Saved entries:
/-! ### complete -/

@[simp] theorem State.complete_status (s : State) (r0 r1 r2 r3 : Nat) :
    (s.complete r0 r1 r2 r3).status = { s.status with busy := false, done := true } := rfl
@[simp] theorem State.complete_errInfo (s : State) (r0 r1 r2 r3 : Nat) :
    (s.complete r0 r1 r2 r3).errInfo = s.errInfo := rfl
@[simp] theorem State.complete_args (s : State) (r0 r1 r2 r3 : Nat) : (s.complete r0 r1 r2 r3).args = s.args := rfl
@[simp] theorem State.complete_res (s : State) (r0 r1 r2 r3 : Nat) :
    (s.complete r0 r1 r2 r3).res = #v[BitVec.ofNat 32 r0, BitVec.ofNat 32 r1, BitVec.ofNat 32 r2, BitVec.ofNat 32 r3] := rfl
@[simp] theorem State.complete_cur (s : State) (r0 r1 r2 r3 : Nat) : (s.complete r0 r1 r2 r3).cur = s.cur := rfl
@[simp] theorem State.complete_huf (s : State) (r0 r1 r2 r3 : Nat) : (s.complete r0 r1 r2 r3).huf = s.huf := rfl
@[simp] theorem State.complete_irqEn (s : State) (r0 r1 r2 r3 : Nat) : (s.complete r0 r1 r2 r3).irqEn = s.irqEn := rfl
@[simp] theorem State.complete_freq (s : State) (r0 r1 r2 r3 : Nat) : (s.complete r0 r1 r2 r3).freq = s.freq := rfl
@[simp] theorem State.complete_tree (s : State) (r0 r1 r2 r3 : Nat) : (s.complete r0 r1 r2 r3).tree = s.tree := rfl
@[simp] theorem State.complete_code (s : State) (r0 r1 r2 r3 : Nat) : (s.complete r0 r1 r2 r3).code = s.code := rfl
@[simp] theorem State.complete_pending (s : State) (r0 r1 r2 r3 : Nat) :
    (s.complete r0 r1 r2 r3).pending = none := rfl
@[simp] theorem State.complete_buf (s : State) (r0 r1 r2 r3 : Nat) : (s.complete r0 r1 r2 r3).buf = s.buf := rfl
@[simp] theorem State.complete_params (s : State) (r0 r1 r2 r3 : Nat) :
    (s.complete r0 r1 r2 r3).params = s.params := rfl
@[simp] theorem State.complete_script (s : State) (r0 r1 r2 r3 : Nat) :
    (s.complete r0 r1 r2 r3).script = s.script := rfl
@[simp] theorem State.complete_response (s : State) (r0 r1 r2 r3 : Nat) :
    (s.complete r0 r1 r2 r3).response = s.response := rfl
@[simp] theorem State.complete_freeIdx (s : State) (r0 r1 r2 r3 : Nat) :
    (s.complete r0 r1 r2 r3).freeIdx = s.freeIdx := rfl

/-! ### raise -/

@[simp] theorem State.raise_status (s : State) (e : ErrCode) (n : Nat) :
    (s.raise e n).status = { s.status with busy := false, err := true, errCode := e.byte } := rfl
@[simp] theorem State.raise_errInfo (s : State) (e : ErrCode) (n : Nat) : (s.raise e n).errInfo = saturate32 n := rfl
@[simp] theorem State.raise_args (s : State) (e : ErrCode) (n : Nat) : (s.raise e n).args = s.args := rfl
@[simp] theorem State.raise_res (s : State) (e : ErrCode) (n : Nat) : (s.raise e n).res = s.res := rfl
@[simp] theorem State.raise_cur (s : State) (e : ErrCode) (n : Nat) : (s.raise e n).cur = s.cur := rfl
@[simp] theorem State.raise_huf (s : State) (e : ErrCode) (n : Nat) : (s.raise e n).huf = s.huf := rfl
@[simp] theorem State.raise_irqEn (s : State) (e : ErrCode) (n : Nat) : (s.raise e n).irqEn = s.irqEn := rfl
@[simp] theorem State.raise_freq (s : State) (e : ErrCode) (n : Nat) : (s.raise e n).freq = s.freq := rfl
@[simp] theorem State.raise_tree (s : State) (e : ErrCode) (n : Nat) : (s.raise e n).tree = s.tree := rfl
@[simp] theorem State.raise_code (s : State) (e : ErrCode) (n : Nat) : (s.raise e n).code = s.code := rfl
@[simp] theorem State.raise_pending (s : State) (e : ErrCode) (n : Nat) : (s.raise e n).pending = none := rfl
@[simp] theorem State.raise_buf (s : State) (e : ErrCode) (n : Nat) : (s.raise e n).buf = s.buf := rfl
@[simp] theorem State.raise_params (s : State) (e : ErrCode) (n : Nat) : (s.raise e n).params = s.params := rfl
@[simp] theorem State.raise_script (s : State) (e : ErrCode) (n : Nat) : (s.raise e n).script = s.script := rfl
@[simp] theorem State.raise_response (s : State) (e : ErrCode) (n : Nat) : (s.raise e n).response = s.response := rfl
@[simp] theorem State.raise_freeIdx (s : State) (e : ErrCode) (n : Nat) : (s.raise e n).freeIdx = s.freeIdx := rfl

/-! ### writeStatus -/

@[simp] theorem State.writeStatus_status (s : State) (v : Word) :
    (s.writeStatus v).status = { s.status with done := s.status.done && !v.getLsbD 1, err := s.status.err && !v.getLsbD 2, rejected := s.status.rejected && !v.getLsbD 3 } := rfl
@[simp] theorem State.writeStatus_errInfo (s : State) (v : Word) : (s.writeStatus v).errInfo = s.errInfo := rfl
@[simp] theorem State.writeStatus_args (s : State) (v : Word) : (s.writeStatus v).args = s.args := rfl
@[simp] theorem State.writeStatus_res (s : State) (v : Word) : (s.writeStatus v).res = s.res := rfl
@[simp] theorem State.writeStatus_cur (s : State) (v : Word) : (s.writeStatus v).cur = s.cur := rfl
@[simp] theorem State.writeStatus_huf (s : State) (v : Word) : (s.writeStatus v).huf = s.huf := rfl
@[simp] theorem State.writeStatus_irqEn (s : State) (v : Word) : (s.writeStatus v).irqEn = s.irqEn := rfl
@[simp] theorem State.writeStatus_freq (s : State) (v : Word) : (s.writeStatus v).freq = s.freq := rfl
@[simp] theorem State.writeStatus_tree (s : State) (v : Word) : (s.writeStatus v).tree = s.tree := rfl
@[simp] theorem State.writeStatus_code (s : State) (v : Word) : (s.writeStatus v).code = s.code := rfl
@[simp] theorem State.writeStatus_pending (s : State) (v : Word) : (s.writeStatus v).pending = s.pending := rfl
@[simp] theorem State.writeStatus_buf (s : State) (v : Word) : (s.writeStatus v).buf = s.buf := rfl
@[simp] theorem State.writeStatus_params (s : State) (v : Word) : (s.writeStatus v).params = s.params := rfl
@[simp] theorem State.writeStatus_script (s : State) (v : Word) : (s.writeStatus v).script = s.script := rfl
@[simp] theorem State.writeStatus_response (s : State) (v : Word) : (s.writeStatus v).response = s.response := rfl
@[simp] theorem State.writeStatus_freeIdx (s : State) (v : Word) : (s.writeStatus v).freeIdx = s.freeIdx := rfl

---

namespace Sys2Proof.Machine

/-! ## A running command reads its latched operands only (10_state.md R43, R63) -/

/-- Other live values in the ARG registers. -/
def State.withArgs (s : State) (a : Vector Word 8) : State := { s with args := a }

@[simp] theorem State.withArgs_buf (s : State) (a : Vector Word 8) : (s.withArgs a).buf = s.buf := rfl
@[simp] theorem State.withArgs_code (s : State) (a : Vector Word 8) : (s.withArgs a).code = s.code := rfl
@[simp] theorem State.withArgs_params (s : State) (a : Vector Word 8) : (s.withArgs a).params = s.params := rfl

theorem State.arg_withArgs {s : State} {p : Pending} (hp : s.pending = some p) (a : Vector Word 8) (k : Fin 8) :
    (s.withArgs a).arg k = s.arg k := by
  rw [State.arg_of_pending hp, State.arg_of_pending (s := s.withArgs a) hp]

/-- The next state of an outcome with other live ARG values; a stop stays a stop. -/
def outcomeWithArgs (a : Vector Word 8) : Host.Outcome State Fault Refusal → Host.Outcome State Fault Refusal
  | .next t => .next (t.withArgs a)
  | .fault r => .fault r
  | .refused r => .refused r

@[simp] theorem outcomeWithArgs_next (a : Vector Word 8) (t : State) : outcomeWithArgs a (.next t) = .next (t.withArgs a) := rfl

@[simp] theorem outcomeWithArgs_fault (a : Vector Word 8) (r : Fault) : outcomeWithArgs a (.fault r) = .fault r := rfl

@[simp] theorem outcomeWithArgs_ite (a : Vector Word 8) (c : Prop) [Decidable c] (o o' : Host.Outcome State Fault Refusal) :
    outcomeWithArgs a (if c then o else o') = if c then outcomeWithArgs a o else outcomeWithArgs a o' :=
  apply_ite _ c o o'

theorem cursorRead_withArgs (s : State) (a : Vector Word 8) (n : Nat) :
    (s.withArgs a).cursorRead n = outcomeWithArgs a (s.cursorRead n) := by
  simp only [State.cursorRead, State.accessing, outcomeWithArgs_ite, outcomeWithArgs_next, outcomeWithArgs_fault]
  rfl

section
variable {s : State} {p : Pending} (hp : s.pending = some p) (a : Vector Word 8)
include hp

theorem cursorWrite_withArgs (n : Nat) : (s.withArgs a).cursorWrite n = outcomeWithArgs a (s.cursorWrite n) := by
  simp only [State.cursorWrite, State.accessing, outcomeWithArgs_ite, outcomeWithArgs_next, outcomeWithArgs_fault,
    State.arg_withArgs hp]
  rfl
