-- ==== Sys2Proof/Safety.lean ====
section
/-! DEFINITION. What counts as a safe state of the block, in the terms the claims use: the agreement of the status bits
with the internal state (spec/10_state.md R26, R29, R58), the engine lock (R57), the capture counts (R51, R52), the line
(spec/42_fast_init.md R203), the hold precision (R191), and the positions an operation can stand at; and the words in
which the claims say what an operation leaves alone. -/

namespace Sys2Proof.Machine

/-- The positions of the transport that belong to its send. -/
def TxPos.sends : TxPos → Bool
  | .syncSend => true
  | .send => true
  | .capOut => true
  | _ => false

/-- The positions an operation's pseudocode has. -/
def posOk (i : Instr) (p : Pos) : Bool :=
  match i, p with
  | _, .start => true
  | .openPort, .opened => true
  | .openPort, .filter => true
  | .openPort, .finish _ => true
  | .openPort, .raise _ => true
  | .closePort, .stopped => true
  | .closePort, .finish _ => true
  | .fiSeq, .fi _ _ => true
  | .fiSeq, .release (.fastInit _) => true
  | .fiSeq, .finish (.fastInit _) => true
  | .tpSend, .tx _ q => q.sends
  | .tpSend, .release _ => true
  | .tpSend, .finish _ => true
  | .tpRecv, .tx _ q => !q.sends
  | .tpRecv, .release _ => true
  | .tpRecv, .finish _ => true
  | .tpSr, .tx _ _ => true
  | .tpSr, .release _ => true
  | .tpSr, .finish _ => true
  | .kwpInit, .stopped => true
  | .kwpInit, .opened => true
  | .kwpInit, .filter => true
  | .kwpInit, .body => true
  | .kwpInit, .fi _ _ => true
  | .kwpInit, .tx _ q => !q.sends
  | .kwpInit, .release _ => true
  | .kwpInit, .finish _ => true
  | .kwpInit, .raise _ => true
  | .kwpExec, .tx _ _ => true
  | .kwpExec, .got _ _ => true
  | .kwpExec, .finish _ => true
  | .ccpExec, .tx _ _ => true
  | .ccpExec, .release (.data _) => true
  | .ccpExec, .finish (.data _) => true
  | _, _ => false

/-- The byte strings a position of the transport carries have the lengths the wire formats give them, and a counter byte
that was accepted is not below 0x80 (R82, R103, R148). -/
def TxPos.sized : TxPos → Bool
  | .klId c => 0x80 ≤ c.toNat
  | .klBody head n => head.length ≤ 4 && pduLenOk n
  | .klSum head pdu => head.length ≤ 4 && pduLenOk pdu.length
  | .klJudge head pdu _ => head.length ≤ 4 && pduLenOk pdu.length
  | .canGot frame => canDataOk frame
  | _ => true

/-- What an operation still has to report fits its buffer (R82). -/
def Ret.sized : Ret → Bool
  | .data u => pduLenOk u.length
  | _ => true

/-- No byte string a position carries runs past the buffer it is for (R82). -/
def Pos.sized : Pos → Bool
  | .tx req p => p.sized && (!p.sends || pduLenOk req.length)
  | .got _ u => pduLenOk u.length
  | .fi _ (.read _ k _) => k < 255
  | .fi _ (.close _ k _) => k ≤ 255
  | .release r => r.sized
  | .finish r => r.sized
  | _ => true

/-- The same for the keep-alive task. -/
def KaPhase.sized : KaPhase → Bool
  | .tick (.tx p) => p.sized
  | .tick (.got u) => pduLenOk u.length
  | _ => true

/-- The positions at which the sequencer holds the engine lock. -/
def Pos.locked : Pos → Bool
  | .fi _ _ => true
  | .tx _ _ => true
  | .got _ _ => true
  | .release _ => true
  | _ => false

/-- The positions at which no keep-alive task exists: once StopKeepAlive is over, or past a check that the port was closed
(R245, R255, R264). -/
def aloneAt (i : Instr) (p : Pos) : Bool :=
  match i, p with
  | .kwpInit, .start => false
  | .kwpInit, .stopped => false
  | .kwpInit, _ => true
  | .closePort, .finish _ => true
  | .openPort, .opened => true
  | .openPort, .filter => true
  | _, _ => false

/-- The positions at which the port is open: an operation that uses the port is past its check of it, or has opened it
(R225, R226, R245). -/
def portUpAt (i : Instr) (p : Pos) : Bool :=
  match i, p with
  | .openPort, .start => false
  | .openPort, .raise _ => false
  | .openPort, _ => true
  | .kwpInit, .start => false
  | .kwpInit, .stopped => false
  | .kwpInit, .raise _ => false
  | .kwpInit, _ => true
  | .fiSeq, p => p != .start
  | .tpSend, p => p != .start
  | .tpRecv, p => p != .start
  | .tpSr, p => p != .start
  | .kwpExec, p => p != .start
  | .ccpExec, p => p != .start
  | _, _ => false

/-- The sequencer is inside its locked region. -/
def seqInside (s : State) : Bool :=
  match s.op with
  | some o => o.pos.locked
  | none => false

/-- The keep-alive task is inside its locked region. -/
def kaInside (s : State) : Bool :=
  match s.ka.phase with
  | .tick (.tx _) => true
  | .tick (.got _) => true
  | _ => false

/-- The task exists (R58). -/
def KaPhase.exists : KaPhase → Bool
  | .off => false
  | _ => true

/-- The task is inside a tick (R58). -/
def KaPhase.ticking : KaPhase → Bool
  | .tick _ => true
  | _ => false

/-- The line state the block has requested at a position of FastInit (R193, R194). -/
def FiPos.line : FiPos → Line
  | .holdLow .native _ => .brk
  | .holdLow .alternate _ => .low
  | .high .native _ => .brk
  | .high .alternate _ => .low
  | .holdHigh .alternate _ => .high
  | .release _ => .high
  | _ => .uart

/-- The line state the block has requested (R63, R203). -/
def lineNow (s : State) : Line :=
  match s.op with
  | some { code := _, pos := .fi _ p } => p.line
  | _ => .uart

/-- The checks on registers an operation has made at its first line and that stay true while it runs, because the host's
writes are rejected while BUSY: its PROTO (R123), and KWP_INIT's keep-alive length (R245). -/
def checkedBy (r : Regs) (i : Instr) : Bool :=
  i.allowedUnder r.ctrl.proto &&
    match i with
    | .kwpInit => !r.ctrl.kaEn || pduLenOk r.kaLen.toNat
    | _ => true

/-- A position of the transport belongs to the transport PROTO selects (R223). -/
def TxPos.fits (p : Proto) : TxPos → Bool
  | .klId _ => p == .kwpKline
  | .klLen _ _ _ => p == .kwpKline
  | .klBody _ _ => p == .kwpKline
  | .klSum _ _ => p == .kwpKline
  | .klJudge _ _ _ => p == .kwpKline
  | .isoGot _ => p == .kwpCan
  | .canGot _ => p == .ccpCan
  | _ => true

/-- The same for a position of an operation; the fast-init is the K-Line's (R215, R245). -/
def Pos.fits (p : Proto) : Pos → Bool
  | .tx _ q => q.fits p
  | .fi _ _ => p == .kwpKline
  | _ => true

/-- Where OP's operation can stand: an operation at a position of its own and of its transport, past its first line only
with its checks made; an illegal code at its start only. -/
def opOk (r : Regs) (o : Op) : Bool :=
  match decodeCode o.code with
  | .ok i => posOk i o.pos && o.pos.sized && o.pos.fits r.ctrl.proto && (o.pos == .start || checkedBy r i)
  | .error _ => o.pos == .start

### YOUR TASK
Could you set down, word for word, only the lines above from the line with "r => .fault r" to the line with "outcomeWithArgs a (if", including both?

### OUTPUT
  | .fault r => .fault r
  | .refused r => .refused r

@[simp] theorem outcomeWithArgs_next (a : Vector Word 8) (t : State) : outcomeWithArgs a (.next t) = .next (t.withArgs a) := rfl

@[simp] theorem outcomeWithArgs_fault (a : Vector Word 8) (r : Fault) : outcomeWithArgs a (.fault r) = .fault r := rfl

@[simp] theorem outcomeWithArgs_ite (a : Vector Word 8) (c : Prop) [Decidable c] (o o' : Host.Outcome State Fault Refusal) :
    outcomeWithArgs a (if c then o else o') = if c then outcomeWithArgs a o else outcomeWithArgs a o' :=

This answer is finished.